__Collected data__.
= Beginning of Section =

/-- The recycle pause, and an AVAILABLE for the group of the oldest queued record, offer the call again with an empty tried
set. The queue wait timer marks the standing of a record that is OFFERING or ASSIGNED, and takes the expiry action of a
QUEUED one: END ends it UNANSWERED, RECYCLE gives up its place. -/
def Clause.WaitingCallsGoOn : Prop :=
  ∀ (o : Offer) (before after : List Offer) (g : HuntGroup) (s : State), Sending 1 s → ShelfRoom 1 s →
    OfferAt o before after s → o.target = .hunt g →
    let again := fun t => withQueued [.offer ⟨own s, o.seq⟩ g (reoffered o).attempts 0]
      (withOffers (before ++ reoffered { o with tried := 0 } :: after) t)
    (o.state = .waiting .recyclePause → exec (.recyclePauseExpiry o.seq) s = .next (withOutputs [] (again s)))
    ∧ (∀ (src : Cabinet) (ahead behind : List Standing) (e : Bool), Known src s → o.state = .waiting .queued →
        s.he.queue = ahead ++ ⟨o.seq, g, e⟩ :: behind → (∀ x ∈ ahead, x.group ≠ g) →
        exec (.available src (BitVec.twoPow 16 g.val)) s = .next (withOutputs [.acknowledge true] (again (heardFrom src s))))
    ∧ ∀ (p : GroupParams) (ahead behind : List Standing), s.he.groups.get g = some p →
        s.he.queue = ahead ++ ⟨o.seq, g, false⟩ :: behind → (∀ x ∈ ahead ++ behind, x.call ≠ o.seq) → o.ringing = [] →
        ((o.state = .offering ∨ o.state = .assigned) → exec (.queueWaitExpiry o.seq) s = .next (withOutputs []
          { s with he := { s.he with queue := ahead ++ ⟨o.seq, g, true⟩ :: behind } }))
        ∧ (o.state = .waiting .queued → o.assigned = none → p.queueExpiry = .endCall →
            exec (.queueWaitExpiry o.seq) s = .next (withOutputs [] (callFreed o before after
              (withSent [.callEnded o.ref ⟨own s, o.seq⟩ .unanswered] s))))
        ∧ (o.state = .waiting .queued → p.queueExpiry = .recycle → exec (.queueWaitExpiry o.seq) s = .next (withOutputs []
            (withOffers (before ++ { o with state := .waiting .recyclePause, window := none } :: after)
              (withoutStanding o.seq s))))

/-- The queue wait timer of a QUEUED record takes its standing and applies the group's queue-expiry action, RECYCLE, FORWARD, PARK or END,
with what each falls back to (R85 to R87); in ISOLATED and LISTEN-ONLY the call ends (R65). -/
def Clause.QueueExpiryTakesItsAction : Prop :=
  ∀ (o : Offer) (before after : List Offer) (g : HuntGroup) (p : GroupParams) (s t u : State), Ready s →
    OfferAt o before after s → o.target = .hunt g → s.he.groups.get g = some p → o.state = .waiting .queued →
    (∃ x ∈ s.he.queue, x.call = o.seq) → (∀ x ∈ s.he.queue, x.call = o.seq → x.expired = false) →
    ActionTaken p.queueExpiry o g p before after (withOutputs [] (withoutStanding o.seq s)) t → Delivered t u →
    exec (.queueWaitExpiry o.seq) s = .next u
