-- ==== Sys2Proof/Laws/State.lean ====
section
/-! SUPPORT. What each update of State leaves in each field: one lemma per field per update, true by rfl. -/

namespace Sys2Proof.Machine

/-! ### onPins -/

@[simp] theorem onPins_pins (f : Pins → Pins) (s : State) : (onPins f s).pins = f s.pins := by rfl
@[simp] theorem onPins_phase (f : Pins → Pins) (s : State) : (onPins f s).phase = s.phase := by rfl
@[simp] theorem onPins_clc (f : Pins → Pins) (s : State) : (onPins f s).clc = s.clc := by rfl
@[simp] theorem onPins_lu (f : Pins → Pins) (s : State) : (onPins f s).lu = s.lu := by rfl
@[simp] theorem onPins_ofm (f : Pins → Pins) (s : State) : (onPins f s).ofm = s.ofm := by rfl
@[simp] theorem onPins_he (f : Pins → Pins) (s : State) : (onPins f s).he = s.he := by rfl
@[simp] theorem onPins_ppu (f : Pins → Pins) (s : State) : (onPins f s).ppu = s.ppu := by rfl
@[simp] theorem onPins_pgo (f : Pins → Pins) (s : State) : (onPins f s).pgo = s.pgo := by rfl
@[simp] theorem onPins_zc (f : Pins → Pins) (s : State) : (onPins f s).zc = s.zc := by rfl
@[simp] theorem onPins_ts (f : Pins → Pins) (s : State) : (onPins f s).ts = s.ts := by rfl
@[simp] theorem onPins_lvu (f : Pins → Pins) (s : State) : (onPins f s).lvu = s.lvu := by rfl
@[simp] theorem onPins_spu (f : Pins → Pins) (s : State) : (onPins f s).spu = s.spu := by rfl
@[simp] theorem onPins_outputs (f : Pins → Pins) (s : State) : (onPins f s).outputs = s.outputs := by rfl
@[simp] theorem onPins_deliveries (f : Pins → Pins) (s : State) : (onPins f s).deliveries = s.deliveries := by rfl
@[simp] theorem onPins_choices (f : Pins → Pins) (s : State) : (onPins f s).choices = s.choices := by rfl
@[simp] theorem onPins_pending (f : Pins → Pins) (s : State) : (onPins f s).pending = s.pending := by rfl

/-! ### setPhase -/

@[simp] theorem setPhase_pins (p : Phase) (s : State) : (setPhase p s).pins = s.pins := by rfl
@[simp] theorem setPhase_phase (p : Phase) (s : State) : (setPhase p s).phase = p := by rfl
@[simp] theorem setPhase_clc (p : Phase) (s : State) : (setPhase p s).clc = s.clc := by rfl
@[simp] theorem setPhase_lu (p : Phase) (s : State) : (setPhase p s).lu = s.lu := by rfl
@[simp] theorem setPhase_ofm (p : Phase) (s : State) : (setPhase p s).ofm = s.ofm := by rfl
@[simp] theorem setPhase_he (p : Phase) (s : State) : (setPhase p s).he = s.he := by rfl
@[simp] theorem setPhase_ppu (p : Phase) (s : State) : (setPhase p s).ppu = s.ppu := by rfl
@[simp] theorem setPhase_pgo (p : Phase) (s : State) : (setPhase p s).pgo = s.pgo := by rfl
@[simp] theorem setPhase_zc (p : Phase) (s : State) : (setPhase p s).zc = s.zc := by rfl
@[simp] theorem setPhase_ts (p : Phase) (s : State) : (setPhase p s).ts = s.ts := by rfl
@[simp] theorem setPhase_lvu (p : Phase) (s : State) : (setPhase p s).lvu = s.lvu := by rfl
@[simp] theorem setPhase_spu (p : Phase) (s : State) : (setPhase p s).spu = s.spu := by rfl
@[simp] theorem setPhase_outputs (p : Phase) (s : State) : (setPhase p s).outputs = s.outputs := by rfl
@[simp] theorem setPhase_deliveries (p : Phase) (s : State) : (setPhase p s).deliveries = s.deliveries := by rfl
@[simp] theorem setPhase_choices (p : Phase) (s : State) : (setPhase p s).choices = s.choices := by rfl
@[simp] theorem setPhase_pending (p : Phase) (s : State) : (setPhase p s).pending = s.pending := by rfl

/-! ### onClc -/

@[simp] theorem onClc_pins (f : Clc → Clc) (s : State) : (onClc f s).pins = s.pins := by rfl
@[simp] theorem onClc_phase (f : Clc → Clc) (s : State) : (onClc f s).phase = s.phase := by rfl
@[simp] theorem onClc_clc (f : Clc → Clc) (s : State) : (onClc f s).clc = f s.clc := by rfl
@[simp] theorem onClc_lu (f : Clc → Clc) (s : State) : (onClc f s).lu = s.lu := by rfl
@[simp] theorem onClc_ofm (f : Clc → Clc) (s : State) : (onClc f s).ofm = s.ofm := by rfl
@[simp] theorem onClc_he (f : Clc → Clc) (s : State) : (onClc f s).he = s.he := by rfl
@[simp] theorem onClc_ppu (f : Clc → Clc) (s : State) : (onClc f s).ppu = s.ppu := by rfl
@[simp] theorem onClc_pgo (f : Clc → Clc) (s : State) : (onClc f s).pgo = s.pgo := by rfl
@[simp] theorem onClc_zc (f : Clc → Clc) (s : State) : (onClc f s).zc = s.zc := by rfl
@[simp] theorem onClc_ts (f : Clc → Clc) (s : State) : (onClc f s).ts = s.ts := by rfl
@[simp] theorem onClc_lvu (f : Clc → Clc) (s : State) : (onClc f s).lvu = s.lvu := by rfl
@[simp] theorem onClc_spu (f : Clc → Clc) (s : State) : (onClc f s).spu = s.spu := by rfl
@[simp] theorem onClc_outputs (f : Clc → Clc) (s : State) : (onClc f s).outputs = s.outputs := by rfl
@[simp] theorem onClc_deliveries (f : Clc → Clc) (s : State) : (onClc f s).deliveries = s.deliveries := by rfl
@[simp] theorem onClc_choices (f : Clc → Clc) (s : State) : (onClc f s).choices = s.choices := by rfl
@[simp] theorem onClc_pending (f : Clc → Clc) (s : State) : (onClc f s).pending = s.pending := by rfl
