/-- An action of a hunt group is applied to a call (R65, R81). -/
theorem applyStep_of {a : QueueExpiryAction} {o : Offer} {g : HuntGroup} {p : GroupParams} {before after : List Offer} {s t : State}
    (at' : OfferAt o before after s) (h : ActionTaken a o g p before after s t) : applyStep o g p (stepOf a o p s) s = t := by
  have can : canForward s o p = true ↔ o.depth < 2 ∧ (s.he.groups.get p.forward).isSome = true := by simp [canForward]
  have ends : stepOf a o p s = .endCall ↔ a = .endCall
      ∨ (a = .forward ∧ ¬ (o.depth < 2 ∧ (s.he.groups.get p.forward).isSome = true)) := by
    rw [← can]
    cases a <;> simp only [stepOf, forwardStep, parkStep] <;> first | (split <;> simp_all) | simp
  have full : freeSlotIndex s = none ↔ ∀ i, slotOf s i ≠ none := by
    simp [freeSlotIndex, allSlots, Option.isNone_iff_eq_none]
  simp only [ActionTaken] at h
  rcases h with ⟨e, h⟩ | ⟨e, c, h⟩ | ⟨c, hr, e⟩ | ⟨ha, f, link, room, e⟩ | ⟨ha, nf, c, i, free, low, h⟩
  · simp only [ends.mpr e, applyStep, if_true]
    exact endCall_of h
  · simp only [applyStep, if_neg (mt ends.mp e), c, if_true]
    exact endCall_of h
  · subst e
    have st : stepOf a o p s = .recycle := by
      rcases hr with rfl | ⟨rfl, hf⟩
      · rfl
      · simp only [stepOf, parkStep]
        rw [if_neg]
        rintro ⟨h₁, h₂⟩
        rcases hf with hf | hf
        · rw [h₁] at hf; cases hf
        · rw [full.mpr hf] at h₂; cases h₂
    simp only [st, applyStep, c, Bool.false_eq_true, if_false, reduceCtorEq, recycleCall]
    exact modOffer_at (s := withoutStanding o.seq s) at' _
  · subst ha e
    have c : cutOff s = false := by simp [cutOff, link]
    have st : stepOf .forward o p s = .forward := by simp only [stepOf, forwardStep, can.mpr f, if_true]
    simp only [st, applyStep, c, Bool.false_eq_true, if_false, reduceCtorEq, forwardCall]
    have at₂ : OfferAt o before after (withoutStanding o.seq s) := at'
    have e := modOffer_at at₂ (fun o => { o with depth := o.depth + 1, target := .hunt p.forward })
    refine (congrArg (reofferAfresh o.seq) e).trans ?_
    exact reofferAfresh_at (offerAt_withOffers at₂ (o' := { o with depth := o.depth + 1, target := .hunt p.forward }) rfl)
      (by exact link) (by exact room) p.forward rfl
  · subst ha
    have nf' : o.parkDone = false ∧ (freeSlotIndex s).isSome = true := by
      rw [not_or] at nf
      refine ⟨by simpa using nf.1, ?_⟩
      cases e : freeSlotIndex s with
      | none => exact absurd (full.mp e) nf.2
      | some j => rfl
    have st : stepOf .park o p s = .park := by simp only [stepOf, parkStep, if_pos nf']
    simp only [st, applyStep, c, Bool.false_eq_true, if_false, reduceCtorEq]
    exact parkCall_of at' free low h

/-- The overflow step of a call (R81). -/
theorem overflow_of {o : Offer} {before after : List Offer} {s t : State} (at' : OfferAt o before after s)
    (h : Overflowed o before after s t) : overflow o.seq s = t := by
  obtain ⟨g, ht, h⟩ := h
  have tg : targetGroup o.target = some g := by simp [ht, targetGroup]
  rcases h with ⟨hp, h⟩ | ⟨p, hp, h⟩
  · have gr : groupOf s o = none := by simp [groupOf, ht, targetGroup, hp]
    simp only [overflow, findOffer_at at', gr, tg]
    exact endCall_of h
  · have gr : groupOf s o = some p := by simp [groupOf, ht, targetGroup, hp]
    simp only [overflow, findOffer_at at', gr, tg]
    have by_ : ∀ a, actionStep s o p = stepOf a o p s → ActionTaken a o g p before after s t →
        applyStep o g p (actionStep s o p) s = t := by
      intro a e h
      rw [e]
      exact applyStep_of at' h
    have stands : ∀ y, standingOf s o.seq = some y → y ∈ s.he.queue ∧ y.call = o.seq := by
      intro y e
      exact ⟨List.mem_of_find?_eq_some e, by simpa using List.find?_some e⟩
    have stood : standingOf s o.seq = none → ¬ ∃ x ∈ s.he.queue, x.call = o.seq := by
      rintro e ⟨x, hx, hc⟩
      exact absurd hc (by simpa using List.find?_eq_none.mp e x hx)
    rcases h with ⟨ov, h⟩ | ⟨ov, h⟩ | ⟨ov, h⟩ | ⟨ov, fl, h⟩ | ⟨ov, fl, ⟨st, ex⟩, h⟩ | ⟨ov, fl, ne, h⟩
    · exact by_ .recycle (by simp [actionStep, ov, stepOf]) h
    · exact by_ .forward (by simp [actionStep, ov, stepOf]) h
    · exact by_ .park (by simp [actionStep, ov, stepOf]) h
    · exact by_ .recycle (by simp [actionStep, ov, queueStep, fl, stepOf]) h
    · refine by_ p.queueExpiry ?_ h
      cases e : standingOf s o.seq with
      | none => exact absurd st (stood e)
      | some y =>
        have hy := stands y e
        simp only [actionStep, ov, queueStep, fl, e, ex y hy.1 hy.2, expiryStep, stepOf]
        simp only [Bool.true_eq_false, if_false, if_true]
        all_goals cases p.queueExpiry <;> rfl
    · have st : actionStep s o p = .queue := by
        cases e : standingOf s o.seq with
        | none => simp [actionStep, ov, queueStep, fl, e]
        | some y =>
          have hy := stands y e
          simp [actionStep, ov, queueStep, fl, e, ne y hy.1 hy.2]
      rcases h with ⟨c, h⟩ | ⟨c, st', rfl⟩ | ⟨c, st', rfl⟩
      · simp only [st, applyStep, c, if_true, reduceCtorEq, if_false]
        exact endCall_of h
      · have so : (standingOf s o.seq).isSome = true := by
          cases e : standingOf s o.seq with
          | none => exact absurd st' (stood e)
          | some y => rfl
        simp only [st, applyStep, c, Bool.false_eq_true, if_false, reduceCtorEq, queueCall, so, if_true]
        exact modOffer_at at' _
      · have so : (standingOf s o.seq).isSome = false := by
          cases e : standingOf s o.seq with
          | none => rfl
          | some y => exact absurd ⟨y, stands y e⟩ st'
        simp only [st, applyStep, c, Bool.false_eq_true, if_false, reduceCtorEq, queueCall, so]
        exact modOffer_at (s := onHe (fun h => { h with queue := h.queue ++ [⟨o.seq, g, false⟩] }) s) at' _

= End of Section =

__GOAL OF THE EXERCISE__. Each line above with the word "deliveries" must be returned.

__SOLUTION BELOW__.
@[simp] theorem onPins_deliveries (f : Pins → Pins) (s : State) : (onPins f s).deliveries = s.deliveries := by rfl
@[simp] theorem setPhase_deliveries (p : Phase) (s : State) : (setPhase p s).deliveries = s.deliveries := by rfl
@[simp] theorem onClc_deliveries (f : Clc → Clc) (s : State) : (onClc f s).deliveries = s.deliveries := by rfl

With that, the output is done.